Health advocates across America are applauding the new Mercury and Air Toxics Standards for power plants.
“Cleaner, healthier air will save lives,” said Carrie Nyssen, regional director of Advocacy for the American Lung Association of the Rocky Mountain Pacific.
Air pollution emitted by coal-fired power plants can cause cancer and cardiovascular disease; harm the kidneys, lungs and nervous system; and even kill. The Mercury and Air Toxics Standards will reduce these pollutants and prevent 130,000 childhood asthma attacks and 11,000 premature deaths each year, the American Lung Association says.
Critics have said these rules, which were mandated by federal law 21 years ago, may threaten the nation’s electricity supply. However, coal-fired electric plants in Montana already are in compliance with the mercury standard announced last month.
Mercury in Montana
Back in 2002, the EPA’s toxic release inventory showed that the Colstrip power plants in southeast Montana emitted 760 pounds of mercury into the air, making Colstrip the 22nd highest source of mercury pollution among 500 plants nationwide. Including other coal-fired plants, Montana’s mercury air emissions totaled 875 pounds in 2002.
Department of Environmental Quality Director Richard Opper reported to the 2011 Legislature that the state’s mercury rule, which went into effect in 2010, had already “kept 770 pounds of mercury from entering the atmosphere.”
Several years ago, when the George W. Bush administration started writing the mercury rules, states were told to prepare to implement them. Montana and a dozen other states got that job done. However, lawsuits delayed and then restarted federal work on mercury rules.
“Our facilities really got a head start on this. That’s good for our health,” Opper said.
Compliance at Colstrip
David Hoffman, director of external affairs for PPL Montana, said the controls his company put in place to reduce mercury emissions also help control the acid gases that the new EPA rules cover. The biggest impact on PPL Montana’s coal-fired plants will be new rules on particulate emissions. The company expects that it will need to work on the scrubber at Colstrip units 1 and 2 to meet new particulate rules. The Corette plant in Billings presents a bigger challenge; it may need new equipment to comply, Hoffman said, adding that the cost is “going to be significant.”

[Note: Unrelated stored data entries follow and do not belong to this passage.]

-- ==== Sys2Proof/Laws/Kept1.lean ====
section
/-! SUPPORT. What each operation keeps (see Sys2Proof/Laws/Kept.lean), in the order in which they call each other: part 1. -/

set_option Elab.async false

namespace Sys2Proof.Machine

theorem Device_modAgg_kept {d0 : Device} {a0} {a1} (h00 : Kept d0 a0)
    : Kept d0 (Device.modAgg a0 a1) := by
  unfold Device.modAgg
  exact { h00 with  }

theorem Device_modClient_kept {d0 : Device} {a0} {a1} {a2} (h00 : Kept d0 a0)
    : Kept d0 (Device.modClient a0 a1 a2) := by
  unfold Device.modClient
  exact { h00 with acct := (Map.wf_put _ _ h00.acct) }

theorem Device_modClk_kept {d0 d : Device} {f : Clk → Clk} (h : Kept d0 d)
    (hf : ∀ c, Clk.Kept d0.clk c → Clk.Kept d0.clk (f c)) : Kept d0 (d.modClk f) :=
  { h with clk := hf _ h.clk }

theorem Device_modCtx_kept {d0 d : Device} {f : Ctx → Ctx} (h : Kept d0 d)
    (hf : ∀ c, Ctx.Sound c → Ctx.Sound (f c)) : Kept d0 (d.modCtx f) :=
  { h with ctx := hf _ h.ctx }

theorem Device_modCvc_kept {d0 : Device} {a0} {a1} (h00 : Kept d0 a0)
    : Kept d0 (Device.modCvc a0 a1) := by
  unfold Device.modCvc
  exact { h00 with  }

theorem Device_modFaults_kept {d0 : Device} {a0} {a1} (h00 : Kept d0 a0)
    : Kept d0 (Device.modFaults a0 a1) := by
  unfold Device.modFaults
  exact { h00 with  }

theorem Device_modGroup_kept {d0 : Device} {a0} {a1} {a2} (h00 : Kept d0 a0)
    : Kept d0 (Device.modGroup a0 a1 a2) := by
  unfold Device.modGroup
  exact { h00 with groups := (Map.wf_put _ _ h00.groups) }

theorem Device_modInflight_kept {d0 : Device} {a0} {a1} {a2} (h00 : Kept d0 a0)
    : Kept d0 (Device.modInflight a0 a1 a2) := by
  unfold Device.modInflight
  exact { h00 with inflight := (Map.wf_mod _ _ h00.inflight) }

theorem Device_modMgmt_kept {d0 : Device} {a0} {a1} (h00 : Kept d0 a0)
    : Kept d0 (Device.modMgmt a0 a1) := by
  unfold Device.modMgmt
  exact { h00 with  }

theorem Device_modPower_kept {d0 : Device} {a0} {a1} (h00 : Kept d0 a0)
    : Kept d0 (Device.modPower a0 a1) := by
  unfold Device.modPower
  exact { h00 with  }

theorem Device_modRing_kept {d0 : Device} {a0} {a1} {a2} (h00 : Kept d0 a0)
    : Kept d0 (Device.modRing a0 a1 a2) := by
  unfold Device.modRing
  exact { h00 with rings := (Map.wf_put _ _ h00.rings) }

theorem Device_modSeq_kept {d0 : Device} {a0} {a1} {a2} (h00 : Kept d0 a0)
    : Kept d0 (Device.modSeq a0 a1 a2) := by
  unfold Device.modSeq
  exact { h00 with seqs := (Map.wf_mod _ _ h00.seqs) }

theorem Device_modTile_kept {d0 : Device} {a0} {a1} {a2} (h00 : Kept d0 a0)
    : Kept d0 (Device.modTile a0 a1 a2) := by
  unfold Device.modTile
  exact { h00 with tiles := (Map.wf_put _ _ h00.tiles) }

theorem Device_modTrace_kept {d0 d : Device} {f : Trace → Trace} (h : Kept d0 d)
    (hf : ∀ t, t.ring.length ≤ 131072 → (f t).ring.length ≤ 131072) : Kept d0 (d.modTrace f) :=
  { h with trace := hf _ h.trace }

The EPA estimates that the final rules will cause electricity rates to go up an average of 3 percent in the contiguous 48 states. And the agency estimates that the rules will prevent as many as 11,000 premature deaths and 4,700 heart attacks annually.

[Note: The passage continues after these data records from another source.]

-- ==== Sys2Proof/Laws/Kept5.lean ====
section
/-! SUPPORT. What each operation keeps (see Sys2Proof/Laws/Kept.lean), in the order in which they call each other: part 5. -/

set_option Elab.async false

namespace Sys2Proof.Machine

theorem giveUpStep_kept {d0 : Device} {a0} {a1} {a2} (h00 : Kept d0 a0)
    : Kept d0 (giveUpStep a0 a1 a2) := by
  unfold giveUpStep
  extract_lets -merge -useContext x1 d2
  have h2 : Kept d0 d2 := nopBuilding_kept h00
  clear_value d2
  refine leaveStep_kept ?_
  refine Kept.ite ?_ ?_
  · exact Device_modSeq_kept h2
  · exact dropStep_kept h2

theorem applyFallback_kept {d0 : Device} {a0} {a1} {a2} {a3} {a4} (h00
    : Kept d0 a0) : Kept d0 (applyFallback a0 a1 a2 a3 a4) := by
  unfold applyFallback
  extract_lets -merge -useContext d1 x2 d3 d4 d5
  have h1 : Kept d0 d1 := traceRec_kept h00
  clear_value d1
  have h3 : Kept d0 d3 := by
    refine Kept.ite ?_ ?_
    · exact bump_kept h1
    · exact h1
  clear_value d3
  have h4 : Kept d0 d4 := by
    refine Kept.ite ?_ ?_
    · exact giveUpStep_kept h3
    · exact h3
  clear_value d4
  have h5 : Kept d0 d5 := Device_modSeq_kept h4
  clear_value d5
  split
  · refine Kept.ite ?_ ?_
    · extract_lets -merge -useContext x6
      exact writeStageBlocks_kept (Device_modSeq_kept h5)
    · exact h5
  · exact h5

theorem monitor_kept {d0 : Device} {a0} {a1} {a2} (h00 : Kept d0 a0)
    : Kept d0 (monitor a0 a1 a2) := by
  unfold monitor
  split
  · exact h00
  · refine Kept.ite ?_ ?_
    · exact h00
    · extract_lets -merge -useContext x1
      refine Kept.ite ?_ ?_
      · split
        · exact applyFallback_kept h00
        · refine Kept.ite ?_ ?_
          · exact abandon_kept h00
          · exact h00
      · exact h00

theorem commitMonitor_kept {d0 : Device} {a0} {a1} {a2} (h00 : Kept d0 a0)
    : Kept d0 (commitMonitor a0 a1 a2) := by
  unfold commitMonitor
  extract_lets -merge -useContext x1 d2
  have h2 : Kept d0 d2 := Device_modSeq_kept h00
  clear_value d2
  split
  · exact h00
  · refine Kept.ite ?_ ?_
    · exact monitor_kept (Device_modSeq_kept h00)
    · refine Kept.ite ?_ ?_
      · exact monitor_kept h2
      · exact h2

theorem writeRequest_kept {d0 : Device} {a0} {a1} {a2} (h00 : Kept d0 a0)
    : Kept d0 (writeRequest a0 a1 a2) := by
  unfold writeRequest
  extract_lets -merge -useContext d1
  have h1 : Kept d0 d1 := modSpec_kept (dropPost_kept h00)
  clear_value d1
  split
  · exact h1
  · extract_lets -merge -useContext d2
    have h2 : Kept d0 d2 := modSpec_kept h1
    clear_value d2
    exact fabiWrite_kept h2

theorem requestDraft_kept {d0 : Device} {a0} {a1} (h00 : Kept d0 a0)
    : Kept d0 (requestDraft a0 a1) := by
  unfold requestDraft
  split
  · exact h00
  · refine Kept.ite ?_ ?_
    · exact h00
    · extract_lets -merge -useContext d1 x2
      have h1 : Kept d0 d1 := writeRequest_kept h00
      clear_value d1
      refine Kept.ite ?_ ?_
      · exact h1
      · exact startWait_kept (armTimer_kept h1)

theorem afterCommit_kept {d0 : Device} {a0} {a1} {a2} (h00 : Kept d0 a0)
    : Kept d0 (afterCommit a0 a1 a2) := by
  unfold afterCommit
  split
  · exact h00
  · extract_lets -merge -useContext d1 d2
    have h1 : Kept d0 d1 := by
      refine Kept.ite ?_ ?_
      · exact parkNow_kept h00
      · exact h00
    clear_value d1
    have h2 : Kept d0 d2 := commitMonitor_kept (requestDraft_kept h1)
    clear_value d2
    exact evictNow_kept (moveIfDue_kept h2)

theorem restoredDone_kept {d0 : Device} {a0} {a1} (h00 : Kept d0 a0)
    : Kept d0 (restoredDone a0 a1) := by
  unfold restoredDone
  split
  · exact h00
  · refine Kept.ite ?_ ?_
    · extract_lets -merge -useContext d1
      have h1 : Kept d0 d1 := Device_modSeq_kept h00
      clear_value d1
      exact sendCompl_kept h1
    · exact h00

theorem pagesArrived_kept {d0 : Device} {a0} {a1} (h00 : Kept d0 a0)
    : Kept d0 (pagesArrived a0 a1) := by
  unfold pagesArrived
  split
  · exact h00
  · refine setIfHolds_kept ?_
    refine Kept.ite ?_ ?_
    · exact modBlk_kept h00
    · exact h00

theorem endExpired_kept {d0 : Device} {a0} {a1} (h00 : Kept d0 a0) : Kept d0 (endExpired a0 a1) := by
  unfold endExpired
  exact finishSeq_kept h00

theorem writeTurn_kept {d0 : Device} {a0} {a1} (h00 : Kept d0 a0) : Kept d0 (writeTurn a0 a1) := by
  unfold writeTurn
  split
  · exact h00
  · split
    · exact h00
    · exact fabiWrite_kept h00

theorem armDeadline_kept {d0 : Device} {a0} {a1} (h00 : Kept d0 a0) : Kept d0 (armDeadline a0 a1) := by
  unfold armDeadline
  split
  · exact h00
  · refine Kept.ite ?_ ?_
    · exact h00
    · exact armTimer_kept h00

theorem startHolds_kept {d0 : Device} {a0} {a1} (h00 : Kept d0 a0) : Kept d0 (startHolds a0 a1) := by
  unfold startHolds
  split
  · exact h00
  · extract_lets -merge -useContext x1
    refine Kept.ite ?_ ?_
    · exact startWait_kept (armTimer_kept h00)
    · refine Kept.ite ?_ ?_
      · exact startWait_kept h00
      · exact h00

theorem contSeq_kept {d0 : Device} {a0} {a1} {a2} {a3} {a4} {a5} (h00
    : Kept d0 a0) : Kept d0 (contSeq a0 a1 a2 a3 a4 a5) := by
  unfold contSeq
  split
  · exact h00
  · refine Kept.ite ?_ ?_
    · exact seqAnswer_kept h00
    · refine Kept.ite ?_ ?_
      · exact endExpired_kept (seqAnswer_kept h00)
      · refine Kept.ite ?_ ?_
        · exact seqAnswer_kept h00
        · refine Kept.ite ?_ ?_
          · exact hostAck_kept h00
          · extract_lets -merge -useContext x1 d2 d3 d4 d5 d6
            have h2 : Kept d0 d2 := cancelTimer_kept (cancelTimer_kept h00)
            clear_value d2
            have h3 : Kept d0 d3 := Device_modSeq_kept h2
            clear_value d3
            have h4 : Kept d0 d4 := enterState_kept h3
            clear_value d4
            have h5 : Kept d0 d5 := seqAnswer_kept (readTail_kept (writeTurn_kept (armDeadline_kept h4)))
            clear_value d5
            have h6 : Kept d0 d6 := wantModel_kept h5
            clear_value d6
            exact makeResident_kept (startHolds_kept h6)

theorem pauseSeq_kept {d0 : Device} {a0} {a1} {a2} (h00 : Kept d0 a0)
    : Kept d0 (pauseSeq a0 a1 a2) := by
  unfold pauseSeq
  split
  · exact h00
  · refine Kept.ite ?_ ?_
    · exact seqAnswer_kept h00
    · extract_lets -merge -useContext d1
      have h1 : Kept d0 d1 := Device_modSeq_kept h00
      clear_value d1
      refine Kept.ite ?_ ?_
      · exact parkNow_kept h1
      · refine Kept.ite ?_ ?_
        · exact parkNow_kept (giveUpStep_kept h1)
        · exact hostAck_kept (modTcb_kept h1)

theorem resumeSeq_kept {d0 : Device} {a0} {a1} {a2} (h00 : Kept d0 a0)
    : Kept d0 (resumeSeq a0 a1 a2) := by
  unfold resumeSeq
  split
  · exact h00
  · refine Kept.ite ?_ ?_
    · exact seqAnswer_kept h00
    · extract_lets -merge -useContext d1 d2
      have h1 : Kept d0 d1 := setFlagBit_kept h00
      clear_value d1
      have h2 : Kept d0 d2 := by
        refine Kept.ite ?_ ?_
        · exact enterState_kept h1
        · exact evalWait_kept (enterState_kept h1)
      clear_value d2
      refine Kept.ite ?_ ?_
      · exact turnStop_kept (seqAnswer_kept h2)
      · exact seqAnswer_kept (makeResident_kept h2)

theorem saveCopies_kept {d0 d : Device} {s a n k : Nat} (h : Kept d0 d)
    : Kept d0 (saveCopies d s a n k) := by
  induction n generalizing d k with
  | zero => exact h
  | succ n ih =>
    unfold saveCopies
    split
    · exact h
    · exact ih (postMove_kept h)

theorem traceImage_kept {d0 : Device} {a0} {a1} {a2} (h00 : Kept d0 a0)
    : Kept d0 (traceImage a0 a1 a2) := by
  unfold traceImage
  extract_lets -merge -useContext x1 x2
  exact traceMove_kept (traceMove_kept h00)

“Health benefits far outweigh the costs of compliance,” said Lisa Jackson, EPA administrator.
The EPA says the final rule requires use of “widely available, proven pollution controls that are already in use at more than half of the nation’s coal-fired power plants.”
Manufacturing, engineering, installing and maintaining pollution controls to meet these standards will provide as many as 46,000 short-term construction jobs and 8,000 long-term utility jobs, according to EPA estimates.
How big a problem is mercury pollution?
It’s a bigger concern in New England where wind patterns tend to carry emissions from other states. But even in Montana, dozens of lakes have such high levels of mercury that people are advised to avoid or limit consumption of fish caught in them. Mercury is particularly bad for children and women of childbearing age because of the damage it does to a developing fetus and to a child’s growing brain.
In 1990, when George H.W. Bush was in the White House, health advocates celebrated approval of bipartisan legislation that would require coal-fired power plants to drastically reduce their emissions of mercury and other toxics. With rules released just before Christmas 2011, Americans will breathe easier by 2015.
As Opper said, “We (Montanans) do have a good rule in place. It hasn’t stopped business activity. In fact, it provided jobs to install the mercury controls.”
Reducing toxic emissions is responsible public policy and good business. The success of these rules will demonstrate that coal-fired plants can provide reliable power — and cleaner air. America doesn’t need to shut down coal power; it needs to clean it up.